● What is needed
Scan the data below and state the number of lines that include the word "first", adding no comment.

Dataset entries

• • • • •

-- ==== Sys2Proof/Machine/Dispatch.lean ====
section
/-! DEFINITION. The dispatch: one arm per row of the opcode table. -/

namespace Sys2Proof.Machine
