-- ==== Sys2Proof/Certificates/Slice0/Obligations.lean ====
section
/-! DEFINITION. The statements for the provers. -/

open Sys2Proof Sys2Proof.Machine

/-- R93, R19: every register form of the integer group but DIV and REM writes its result to xd and nothing else. -/
def Obligations.IntegerRegisterResults : Prop :=
  ∀ (s : State) (xd xa xb : BitVec 6) (u : Bool),
    let a := s.core.xr xa
    let b := s.core.xr xb
    let n := (b.extractLsb' 0 6).toNat
    let low : Bool := if u then decide (a.toNat ≤ b.toNat) else decide (a.toInt ≤ b.toInt)
    let high : Word := if u then (a.setWidth 128 * b.setWidth 128).extractLsb' 64 64 else (a.signExtend 128 * b.signExtend 128).extractLsb' 64 64
    let writes (i : Instr) (v : Word) : Prop := ∃ t, exec i s = .next t ∧ s.WritesX t xd v 0#5
    writes (.add xd xa xb) (a + b) ∧
    writes (.sub xd xa xb) (a - b) ∧
    writes (.mul xd xa xb) (a * b) ∧
    writes (.mulh xd xa xb u) high ∧
    writes (.and xd xa xb) (a &&& b) ∧
    writes (.or xd xa xb) (a ||| b) ∧
    writes (.xor xd xa xb) (a ^^^ b) ∧
    writes (.andn xd xa xb) (a &&& ~~~b) ∧
    writes (.shl xd xa xb) (a <<< n) ∧
    writes (.shr xd xa xb) (a >>> n) ∧
    writes (.sar xd xa xb) (a.sshiftRight n) ∧
    writes (.min xd xa xb u) (if low then a else b) ∧
    writes (.max xd xa xb u) (if low then b else a) ∧
    ∀ cond : BitVec 4, cond.toNat ≤ 9 →
      (integerCondition cond a b → writes (.cmp xd xa xb cond) 1#64) ∧
      (¬integerCondition cond a b → writes (.cmp xd xa xb cond) 0#64)

/-- R94: DIV and REM truncate toward zero, the remainder has the sign of the dividend, and −2^63 by −1 wraps. R94, R310: a DIV or REM by 0 takes
the class-5 exception with detail 0x00 and writes nothing. -/
def Obligations.DivisionResults : Prop :=
  (∀ (s : State) (xd xa xb : BitVec 6), s.core.xr xb ≠ 0#64 →
    let a := s.core.xr xa
    let b := s.core.xr xb
    let writes (i : Instr) (v : Word) : Prop := ∃ t, exec i s = .next t ∧ s.WritesX t xd v 0#5
    writes (.div xd xa xb true) (BitVec.ofNat 64 (a.toNat / b.toNat)) ∧
    writes (.rem xd xa xb true) (BitVec.ofNat 64 (a.toNat % b.toNat)) ∧
    writes (.div xd xa xb false) (BitVec.ofInt 64 (a.toInt.tdiv b.toInt)) ∧
    writes (.rem xd xa xb false) (BitVec.ofInt 64 (a.toInt.tmod b.toInt))) ∧
  (∀ (s : State) (xd xa xb : BitVec 6) (u : Bool), s.core.xr xb = 0#64 →
    exec (.div xd xa xb u) s = .next (s.enter ⟨5, 0, 0#64, 0x14#64⟩) ∧
    exec (.rem xd xa xb u) s = .next (s.enter ⟨5, 0, 0#64, 0x15#64⟩))

/-- R96, R19: the immediate and one-operand forms of the integer group. R96: CLZ, CTZ and POPC count bits; 64 for no one bit at all. -/
def Obligations.IntegerImmediateResults : Prop :=
  (∀ (s : State) (xd xa xb xc : BitVec 6) (imm : Word),
    let a := s.core.xr xa
    let writes (i : Instr) (v : Word) : Prop := ∃ t, exec i s = .next t ∧ s.WritesX t xd v 0#5
    writes (.addi xd xa imm) (a + imm) ∧
    writes (.muli xd xa imm) (a * imm) ∧
    writes (.andi xd xa imm) (a &&& imm) ∧
    writes (.ori xd xa imm) (a ||| imm) ∧
    writes (.xori xd xa imm) (a ^^^ imm) ∧
    writes (.movi xd imm) imm ∧
    writes (.sel xd xa xb xc) (if s.core.xr xc ≠ 0#64 then a else s.core.xr xb) ∧
    (imm.toNat ≤ 63 →
      writes (.shli xd xa imm) (a <<< imm.toNat) ∧
      writes (.shri xd xa imm) (a >>> imm.toNat) ∧
      writes (.sari xd xa imm) (a.sshiftRight imm.toNat)) ∧
    (∀ cond : BitVec 4, cond.toNat ≤ 9 →
      (integerCondition cond a imm → writes (.cmpi xd xa imm cond) 1#64) ∧
      (¬integerCondition cond a imm → writes (.cmpi xd xa imm cond) 0#64)) ∧
    (1 ≤ imm.toNat ∧ imm.toNat ≤ 64 →
      (∀ v : Word, (∀ i < 64, v.getLsbD i = a.getLsbD (min i (imm.toNat - 1))) → writes (.sext xd xa imm) v) ∧
      (∀ v : Word, (∀ i < 64, v.getLsbD i = (decide (i < imm.toNat) && a.getLsbD i)) → writes (.zext xd xa imm) v))) ∧
  (∀ (s : State) (xd xa : BitVec 6) (n : Nat),
    let a := s.core.xr xa
    let writes (i : Instr) (v : Word) : Prop := ∃ t, exec i s = .next t ∧ s.WritesX t xd v 0#5
    (n ≤ 64 ∧ (∀ i < n, a.getLsbD (63 - i) = false) ∧ (n < 64 → a.getLsbD (63 - n) = true) →
      writes (.clz xd xa) (BitVec.ofNat 64 n)) ∧
    (n ≤ 64 ∧ (∀ i < n, a.getLsbD i = false) ∧ (n < 64 → a.getLsbD n = true) → writes (.ctz xd xa) (BitVec.ofNat 64 n)) ∧
    writes (.popc xd xa) (BitVec.ofNat 64 ((List.range 64).filter fun i => a.getLsbD i).length))

/-- R97, R99, R103: FADD, FSUB, FMUL, FDIV, FFMA and FSQRT round their exact result once; when no raised exception is enabled they write it (an
FP32 result with bits [63:32] clear) and set the flags. What an overflow under Down and Up gives is the model's reading of R42's cell, log entry
47. R54, R103: a scalar FP instruction that raises an enabled exception takes the class-5 exception of the highest enabled one, with s.faddr 0
and nothing written. -/
def Obligations.FloatArithmeticResults : Prop :=
  (∀ (s : State) (xd xa xb xc : BitVec 6) (width : Bool) (rmode : BitVec 3), rmode.toNat ≤ 4 →
    let f := if width then fp64 else fp32
    let val (r : BitVec 6) : Val := decodeFloat f (if width then (s.core.xr r).toNat else (s.core.xr r).toNat % 2 ^ 32)
    let m := floatMode s rmode
    let down := decide (m = .down)
    let rounds (i : Instr) (r : Val × FpFlags) : Prop :=
      let o := roundVal f m false r.1
      (o.flags ||| r.2) &&& s.core.fptrap = 0#5 →
        ∃ t, exec i s = .next t ∧ s.WritesX t xd (BitVec.ofNat 64 o.code) (o.flags ||| r.2)
    rounds (.fadd xd xa xb width rmode) (addVal down (val xa) (val xb)) ∧
    rounds (.fsub xd xa xb width rmode) (addVal down (val xa) (val xb).negate) ∧
    rounds (.fmul xd xa xb width rmode) (mulVal (val xa) (val xb)) ∧
    rounds (.fdiv xd xa xb width rmode) (divVal (val xa) (val xb)) ∧
    rounds (.ffma xd xa xb xc width rmode) (fmaVal down (val xa) (val xb) (val xc)) ∧
    rounds (.fsqrt xd xa width rmode) (sqrtVal (val xa))) ∧
  (∀ (s : State) (xd xa xb xc : BitVec 6) (width : Bool) (rmode : BitVec 3) (d : Nat), rmode.toNat ≤ 4 → 1 ≤ d → d ≤ 5 →
    let f := if width then fp64 else fp32
    let val (r : BitVec 6) : Val := decodeFloat f (if width then (s.core.xr r).toNat else (s.core.xr r).toNat % 2 ^ 32)
    let m := floatMode s rmode
    let down := decide (m = .down)
    let traps (i : Instr) (op : Word) (r : Val × FpFlags) : Prop :=
      let fl := ((roundVal f m false r.1).flags ||| r.2) &&& s.core.fptrap
      fl.getLsbD (5 - d) = true → (∀ k < d, 1 ≤ k → fl.getLsbD (5 - k) = false) → exec i s = .next (s.enter ⟨5, d, 0#64, op⟩)
    traps (.fadd xd xa xb width rmode) 0x30#64 (addVal down (val xa) (val xb)) ∧
    traps (.fsub xd xa xb width rmode) 0x31#64 (addVal down (val xa) (val xb).negate) ∧
    traps (.ffma xd xa xb xc width rmode) 0x33#64 (fmaVal down (val xa) (val xb) (val xc)) ∧
    traps (.fmul xd xa xb width rmode) 0x32#64 (mulVal (val xa) (val xb)) ∧
    traps (.fdiv xd xa xb width rmode) 0x34#64 (divVal (val xa) (val xb)) ∧
    traps (.fsqrt xd xa width rmode) 0x35#64 (sqrtVal (val xa)))
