-- ==== Sys2Proof/Tests/Slice0.lean ====
section
/-! SUPPORT. Tests of the model's author: what the checks of WellFormed refuse, words of the spec decoded, small steps, and for every
statement a state and operands that meet its hypotheses. -/

namespace Sys2Proof.Tests

open Sys2Proof.Machine

/-- A compute core with a running strand under ASID 1, colour 0, whose every declared limit is the largest. -/
def core0 : Core := { Core.reset 0 .compute with run := .running, asid := 1#12, limits := ⟨32, 8, 4, 8, 256⟩ }

/-- A card on which ASID 1 has the first 2 GiB of its addresses at the first 2 GiB of HBM, and the shared region its first 2 GiB at the next
ones, for every colour, and ASID 1 its third 2 GiB at
the peer; each with every permission but sup. -/
def card0 : Card := { Card.reset 0 [] with
  hbm := [(0x8000, 0x01#8), (0x8002, 0x02#8), (0x1F800, 0x01#8), (0x1F801, 0x20#8), (0x1F802, 0x02#8), (0x20000, 0x1F#8), (0x20010, 0x1F#8), (0x20015, 0x40#8),
    (0x22000, 0x1F#8), (0x22003, 0x80#8), (0x22006, 0xFF#8), (0x22007, 0xFF#8),
    (287998935040, 0x01#8), (287998935041, 0x80#8), (287998935042, 0x01#8), (287998935056, 0x01#8), (287998935057, 0x80#8)] }

/-- Bytes of HBM above the tables of card0, below the firmware's granules. -/
def withBytes (m l : Memory) : Memory :=
  m.takeWhile (fun c => decide (c.1 < 2 ^ 32)) ++ l ++ m.dropWhile (fun c => decide (c.1 < 2 ^ 32))

/-- One running strand. -/
def s0 : State := ⟨core0, card0, Card.reset 1 [], ⟨[], [], []⟩, [], 0⟩

/-- A register of the strand. -/
def withX (s : State) (r : BitVec 6) (v : Word) : State := { s with core := s.core.setX r v }
def withT (s : State) (r : BitVec 5) (t : Tile) : State := { s with core := s.core.setT r t }

/-- Registers x1 = 7, x2 = −3, x3 = 0. -/
def s1 : State := withX (withX s0 1#6 7#64) 2#6 (-3#64)

/-! ### Witnesses: a state and operands for the hypotheses of each statement -/

theorem witness_DivisionResults : s1.core.xr 2#6 ≠ 0#64 ∧ s1.core.xr 3#6 = 0#64 := by decide

theorem witness_IntegerImmediateResults : (1 ≤ (64#64).toNat ∧ (64#64).toNat ≤ 64) ∧
    ((61 ≤ 64 ∧ (∀ i < 61, (s1.core.xr 1#6).getLsbD (63 - i) = false)) ∧ (61 < 64 → (s1.core.xr 1#6).getLsbD (63 - 61) = true)) ∧
    ((64 ≤ 64 ∧ (∀ i < 64, (s1.core.xr 3#6).getLsbD i = false)) ∧ (64 < 64 → (s1.core.xr 3#6).getLsbD 64 = true)) := by
  decide

theorem witness_IntegerRegisterResults :
    integerCondition 2#4 (s1.core.xr 2#6) (s1.core.xr 1#6) ∧ ¬integerCondition 6#4 (s1.core.xr 2#6) (s1.core.xr 1#6) := by
  show (s1.core.xr 2#6).toInt < (s1.core.xr 1#6).toInt ∧ ¬(s1.core.xr 2#6).toNat < (s1.core.xr 1#6).toNat
  decide

/-- x1 = 1.0, x2 = 3.0 and x3 = a signalling NaN in FP32; in s2t every FP exception is enabled. -/
def s2 : State := withX (withX (withX s0 1#6 0x3F800000#64) 2#6 0x40400000#64) 3#6 0x7F800001#64
def s2t : State := { s2 with core := { s2.core with ps := 0x7C00#64 } }

theorem witness_FloatArithmeticResults : s2.core.fptrap = 0#5 ∧ s2t.core.fptrap = 0x1F#5 ∧
    ((roundVal fp32 (floatMode s2t 4#3) false (divVal (decodeFloat fp32 0x3F800000) (decodeFloat fp32 0x40400000)).1).flags &&&
      s2t.core.fptrap).getLsbD (5 - 5) = true ∧
    ∀ k < 5, 1 ≤ k → ((roundVal fp32 (floatMode s2t 4#3) false (divVal (decodeFloat fp32 0x3F800000) (decodeFloat fp32 0x40400000)).1).flags &&&
      s2t.core.fptrap).getLsbD (5 - k) = false := by
  decide

theorem witness_FloatCompareConvertResults : (decodeFloat fp32 (s2.core.xr 3#6).toNat).isSnan = true ∧
    (decodeFloat fp32 (s2.core.xr 1#6).toNat).isNan = false ∧ flagInvalid &&& s2.core.fptrap = 0#5 ∧
    (toIntRange (floatMode s2 0#3) (-2 ^ 31) (2 ^ 31 - 1) (decodeFloat fp32 (s2.core.xr 2#6).toNat)).2 &&& s2.core.fptrap = 0#5 := by
  decide

theorem witness_RepresentableRoundsToItself : fa48 ∈ [fp64, fp32, fp16, bf16, fa48, e5m2, e4m3, e2m1] ∧ 1 < 2 * fa48.signBit ∧
    ∃ n p d, decodeFloat fa48 1 = .fin n p d :=
  ⟨by decide, by decide, _, _, _, rfl⟩

/-- The strand at 0x10000, where NOPs stand in a line whose every slot is a branch target. -/
def s2b : State := withX (withX ({ s0 with core := { s0.core with pc := 0x10000#64 } } : State) 1#6 0x10018#64) 2#6 1#64
def s2c : State := { s2b.placeWord 96 0 with core := { (s2b.placeWord 96 0).core with run := .running } }

set_option maxRecDepth 20000 in
theorem witness_BranchResults : canEnter s2c 0x43#64 (s2c.core.xr 1#6) ∧ s2c.core.xr 2#6 = 1#64 ∧ s2c.core.xr 1#6 ≠ 1#64 ∧
    integerCondition 5#4 (s2c.core.xr 1#6) (s2c.core.xr 2#6) ∧ validPc 0x10001#64 = false ∧ (4#3).toNat ≤ 4 := by
  refine ⟨?_, by decide, by decide, ?_, by decide, by decide⟩
  · unfold canEnter
    decide
  · show (s2c.core.xr 2#6).toInt < (s2c.core.xr 1#6).toInt
    decide

theorem witness_SequentialFlow : validPc s2c.core.pc = true ∧ (9#4).toNat ≤ 9 ∧ (3#2) ≠ 0#2 ∧
    integerCondition 0#4 (s2c.core.xr 2#6) 1#64 := by
  refine ⟨by decide, by decide, by decide, ?_⟩
  show s2c.core.xr 2#6 = 1#64
  decide

/-- x1 = 0x10000, an address in a mapped page, where the bytes 1, 0x82, 3, 0x84 stand. -/
def s3 : State := { withX (withX s0 1#6 0x10000#64) 2#6 0x123456789ABCDEF0#64 with
  card := { card0 with hbm := card0.hbm.take 2 ++ [(0x10000, 1#8), (0x10001, 0x82#8), (0x10002, 3#8), (0x10003, 0x84#8)] ++ card0.hbm.drop 2 } }

theorem witness_LoadResults : scalarAllowed s3 .load (s3.core.xr 1#6 + 4#64) 4 ∧ s3.loadClear (0x10004, 0x10008) = true := by
  unfold scalarAllowed
  decide

theorem witness_StoreResults : scalarAllowed s3 .store (s3.core.xr 1#6) 8 ∧ s3.storeClear (0x10000, 0x10008) = true ∧
    (s3.core.drain.filter fun e => !e.tile).length < 32 ∧ (∃ l, s3.card.translate 1 0 0x10000 = some l) ∧ s3.releaseReady 3 = true ∧
    s3.releaseHeld 3 = [] := by
  refine ⟨?_, by decide, by decide, ⟨_, rfl⟩, by decide, by decide⟩
  unfold scalarAllowed
  decide

theorem witness_AtomicResults : scalarAllowed s3 .atomic (s3.core.xr 1#6) 8 ∧ s3.loadClear (0x10000, 0x10008) = true ∧
    s3.storeClear (0x10000, 0x10008) = true ∧ s3.releaseReady 2 = true ∧ s3.drained = true ∧ s3.heldBy s3 = [] ∧ 2 ≤ (3#2).toNat := by
  refine ⟨?_, by decide, by decide, by decide, by decide, by decide, by decide⟩
  unfold scalarAllowed
  decide

theorem witness_ScalarAddressTraps : (0x10001#64).toNat < 2 ^ 52 ∧ (0x10001#64).toNat % 2 ^ (1#2).toNat ≠ 0 ∧ 2 ^ 52 ≤ (0x10000000000000#64).toNat ∧
    ∃ b d, s3.accessFault .store 0x80000000 0x80000008 = some (b, d) :=
  ⟨by decide, by decide, by decide, _, _, rfl⟩

/-- Shape h0 of 2 rows of 16 bytes; x3 = 256 is a stride, x4 a table of 4 rows of pitch 32; t2 holds indexes 3 and 1, t1 is an FP32 tile. -/
def s3t : State := withT (withT { withX (withX s3 3#6 256#64) 4#6 0x0000000400000020#64 with
  core := { (withX (withX s3 3#6 256#64) 4#6 0x0000000400000020#64).core with h := core0.h.set 0 0x802#64 } }
  2#5 (mkTile 1 8 10#5 0#4 [[3, 1]])) 1#5 (mkTile 2 16 2#5 0#4 [[1, 2, 3, 4], [5, 6, 7, 8]])

theorem witness_TileMemoryResults : 0 < s3t.core.hRows 0#3 ∧ s3t.core.hRowbytes 0#3 % elemBytes 2#5 = 0 ∧ s3t.loadClear (0x10000, 0x10110) = true ∧
    s3t.storeClear (0x10000, 0x10110) = true ∧ tilesAllowed s3t [1#5, 2#5] ∧ boundingBox 2 16 0x10000 0x10110 (stridedRow s3t 1#6 3#6 0#32) ∧
    rowsAllowed s3t .load 2 16 4 0x10000 0x10110 (stridedRow s3t 1#6 3#6 0#32) ∧
    rowsAllowed s3t .store 2 16 4 0x10000 0x10110 (stridedRow s3t 1#6 3#6 0#32) ∧ indexAllowed s3t 4#6 2#5 2#5 2 16 ∧
    rowsAllowed s3t .load 2 16 4 0x10000 0x10080 (indexedRow s3t 1#6 4#6 0#32 2#5) ∧
    rowsAllowed s3t .store 2 16 4 0x10000 0x10080 (indexedRow s3t 1#6 4#6 0#32 2#5) ∧
    (s3t.core.tr 1#5).rows = s3t.core.hRows 0#3 ∧ (s3t.core.tr 1#5).rowbytes = s3t.core.hRowbytes 0#3 ∧ (s3t.core.tr 1#5).data.length = 2 := by
  refine ⟨?_, ?_, ?_, ?_, ?_, ?_, ?_, ?_, ?_, ?_, ?_, ?_, ?_, ?_⟩ <;>
    first | decide | (unfold tilesAllowed; decide) | (unfold boundingBox; decide) | (unfold rowsAllowed; decide) |
      (unfold indexAllowed; dsimp only; decide)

• • • • •

● Written reply
2